Figure 1. Medications for multimodal analgesia

  • Several neurotransmitters are known to be involved in the transmission of pain. By targeting different receptors, pain can be reduced through various mechanisms. Pain pathways involve discrete anatomical and physiological processes, and, by targeting different parts of the pain pathways, multimodal pain regimens can offer better pain control (Figure 2).
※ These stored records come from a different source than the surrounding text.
-- ==== Sys2Proof/Certificates/Slice0/Obligations.lean ====
section
/-! DEFINITION. The statements for the provers, from the numbered rules of spec/. -/

open Sys2Proof Sys2Proof.Machine

/-! ## Encoding (30_encoding.md) -/

/-- Decode and encode agree: every well-formed instruction is read back from its word, and from its word's bytes, with every
operand (R63, R70). -/
def Obligations.DecodeInvertsEncode : Prop :=
  ∀ i : Instr, wellFormed i = true →
    decode (encode i) = .ok i ∧ decodeBytes (bytesOfWord (encode i)) = .ok (i, [])

/-- Each word has one meaning: a word that decodes is the encoding of what it decodes to, which is well-formed. -/
def Obligations.EncodeInvertsDecode : Prop :=
  ∀ (w : InstrWord) (i : Instr), decode w = .ok i → wellFormed i = true ∧ encode i = w

/-- The classifier of R75, row by row; R76: nothing but opcode and funct3 is read, and every SYSTEM word with funct3 = 000 is
Unimplemented. -/
def Obligations.ClassifyReadsOpcodeAndFunct3 : Prop :=
  ∀ w : InstrWord,
    (classify w = .auipc ↔ fieldOpcode w = 0b0010111#7) ∧
    (classify w = .jal ↔ fieldOpcode w = 0b1101111#7) ∧
    (classify w = .addi ↔ fieldOpcode w = 0b0010011#7 ∧ fieldFunct3 w = 0b000#3) ∧
    (classify w = .bne ↔ fieldOpcode w = 0b1100011#7 ∧ fieldFunct3 w = 0b001#3) ∧
    (classify w = .csrrw ↔ fieldOpcode w = 0b1110011#7 ∧ fieldFunct3 w = 0b001#3) ∧
    (classify w = .csrrs ↔ fieldOpcode w = 0b1110011#7 ∧ fieldFunct3 w = 0b010#3) ∧
    (classify w = .csrrwi ↔ fieldOpcode w = 0b1110011#7 ∧ fieldFunct3 w = 0b101#3) ∧
    (fieldOpcode w = 0b1110011#7 → fieldFunct3 w = 0b000#3 → classify w = .unimplemented) ∧
    (∀ w' : InstrWord, fieldOpcode w' = fieldOpcode w → fieldFunct3 w' = fieldFunct3 w → classify w' = classify w)

/-- The mask and match table of R77 (spec/opcode_table.json) says the same as the classifier, and no word matches two
rows. -/
def Obligations.OpcodeTableClassifies : Prop :=
  (∀ w : InstrWord, ∀ row ∈ opcodeTable, (row.accepts w = true ↔ classify w = row.itype)) ∧
  (∀ w : InstrWord, classify w = .unimplemented ↔ ∀ row ∈ opcodeTable, row.accepts w = false) ∧
  (∀ w : InstrWord, ∀ row ∈ opcodeTable, ∀ row' ∈ opcodeTable, row.accepts w = true → row'.accepts w = true → row = row')

/-- R61: each field is exactly its bit range, for every word. -/
def Obligations.FieldsAreTheirBitRanges : Prop :=
  ∀ w : InstrWord,
    (fieldOpcode w).toNat = w.toNat % 2 ^ 7 ∧
    (fieldRd w).val = w.toNat / 2 ^ 7 % 2 ^ 5 ∧
    (fieldFunct3 w).toNat = w.toNat / 2 ^ 12 % 2 ^ 3 ∧
    (fieldRs1 w).val = w.toNat / 2 ^ 15 % 2 ^ 5 ∧
    (fieldRs2 w).val = w.toNat / 2 ^ 20 % 2 ^ 5 ∧
    (fieldCsr w).val = w.toNat / 2 ^ 20

/-- R64, R65 and R68: the U-, I- and CSR immediates as integers of the word's bits, and their ranges. -/
def Obligations.UpperAndShortImmediates : Prop :=
  ∀ w : InstrWord,
    immU w = 4096 * ((w.toNat / 2 ^ 12 : Nat) : Int) - (if w.getLsbD 31 then 2 ^ 32 else 0) ∧ WellFormedU (immU w) ∧
    immI w = ((w.toNat / 2 ^ 20 : Nat) : Int) - (if w.getLsbD 31 then 2 ^ 12 else 0) ∧ WellFormedI (immI w) ∧
    (immUimm w).val = w.toNat / 2 ^ 15 % 2 ^ 5

/-- R66 and R67: the J- and B-immediates as integers of the word's bits, and their ranges. -/
def Obligations.JumpAndBranchImmediates : Prop :=
  ∀ w : InstrWord,
    immJ w = ((2 * (w.toNat / 2 ^ 21 % 2 ^ 10) + 2 ^ 11 * (w.toNat / 2 ^ 20 % 2) + 2 ^ 12 * (w.toNat / 2 ^ 12 % 2 ^ 8) : Nat)
      : Int) - (if w.getLsbD 31 then 2 ^ 20 else 0) ∧ WellFormedJ (immJ w) ∧
    immB w = ((2 * (w.toNat / 2 ^ 8 % 2 ^ 4) + 2 ^ 5 * (w.toNat / 2 ^ 25 % 2 ^ 6) + 2 ^ 11 * (w.toNat / 2 ^ 7 % 2) : Nat)
      : Int) - (if w.getLsbD 31 then 2 ^ 12 else 0) ∧ WellFormedB (immB w)

/-- R70: a word whose bits hold an immediate's placement, whatever its other bits, decodes to that immediate. -/
def Obligations.PlacedImmediatesReadBack : Prop :=
  ∀ (w : InstrWord) (v : Int),
    (WellFormedU v → w.extractLsb' 12 20 = (BitVec.ofInt 32 v).extractLsb' 12 20 → immU w = v) ∧
    (WellFormedI v → w.extractLsb' 20 12 = BitVec.ofInt 12 v → immI w = v) ∧
    (WellFormedJ v → w.extractLsb' 31 1 = (BitVec.ofInt 21 v).extractLsb' 20 1 →
      w.extractLsb' 21 10 = (BitVec.ofInt 21 v).extractLsb' 1 10 → w.extractLsb' 20 1 = (BitVec.ofInt 21 v).extractLsb' 11 1 →
      w.extractLsb' 12 8 = (BitVec.ofInt 21 v).extractLsb' 12 8 → immJ w = v) ∧
    (WellFormedB v → w.extractLsb' 31 1 = (BitVec.ofInt 13 v).extractLsb' 12 1 →
      w.extractLsb' 25 6 = (BitVec.ofInt 13 v).extractLsb' 5 6 → w.extractLsb' 8 4 = (BitVec.ofInt 13 v).extractLsb' 1 4 →
      w.extractLsb' 7 1 = (BitVec.ofInt 13 v).extractLsb' 11 1 → immB w = v) ∧
    (∀ u : Uimm, w.extractLsb' 15 5 = BitVec.ofNat 5 u.val → immUimm w = u)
Figure 2. Acute pain is processed initially from the periphery to the central nervous system. Along each part of the pathway, specific medications and techniques can ultimately reduce the amount of pain experienced by the patient.

Medications

  • A thorough preoperative assessment of patients is critical to developing a successful multimodal analgesic plan. By determining which medications are appropriate in the perioperative period, an anesthesiologist can improve pain control and reduce the risk of unwanted side effects.
  • Each class of medication has risks and benefits. Patient comorbidities and surgical approaches should be considered when deciding on the appropriate pain regimen. When used with a thoughtful multimodal approach, they can help patients have a better perioperative experience.

Opioids

  • Historically, opioids are the core of perioperative pain management. When used with adjunctive therapies, they play a crucial role in treating acute pain.
  • Opioids bind to specific G protein-coupled receptors. Presynaptically, they block calcium channels to inhibit the release of substance P and glutamate, therefore altering nociception. Postsynaptically, they open potassium channels, hyperpolarizing cell membranes.3 This increases the action potential required to transmit pain.
  • Opioids can activate both peripheral and central opioid receptors. Four classes of opioid receptors (mu, kappa, nociception, and delta) are involved in mediating analgesia.
  • Buprenorphine is a partial mu-opioid receptor agonist and an antagonist at the kappa-opioid receptor. Tramadol has mixed mechanisms of action that include blocking monoamine uptake.
  • Tapentadol is an opioid receptor agonist and a norepinephrine reuptake inhibitor.
  • Current practice includes the use of agonists, partial agonists, and agonist-antagonists for pain control.
  • Adverse side effects include respiratory depression, nausea, vomiting, pruritis, urinary retention, constipation, euphoria, and risk of developing opioid use disorder.
  • Please see the OA summary “Opioids: Basics” for more details. Link

Local Anesthetics

  • Local anesthetics can be administered topically, intravenously, subcutaneously, epidurally, intrathecally, or deposited around specific nerves. They are commonly used perioperatively through peripheral nerve blocks and neuraxial injections.
  • Local anesthetics bind ion channels on cell membranes and prevent the influx of sodium into a cell. They preferentially bind to channels in the open or inactive state versus the resting state. When sodium channels are in the resting state, sodium cannot traverse the membrane. In the active state, the channel is open, allowing sodium to enter the cell and cause depolarization. This causes a change in membrane voltage, which closes the channel and leads to an inactive state. Sodium is transported out of the cell, resulting in cell hyperpolarization.4
  • Local anesthetic properties depend on several factors. Potency and onset are related to lipid solubility, allowing for quicker and enhanced diffusion. Duration of action is related to protein affinity. Local anesthetic toxicity is dose-dependent and can result in central nervous system (CNS) depression, resulting in death.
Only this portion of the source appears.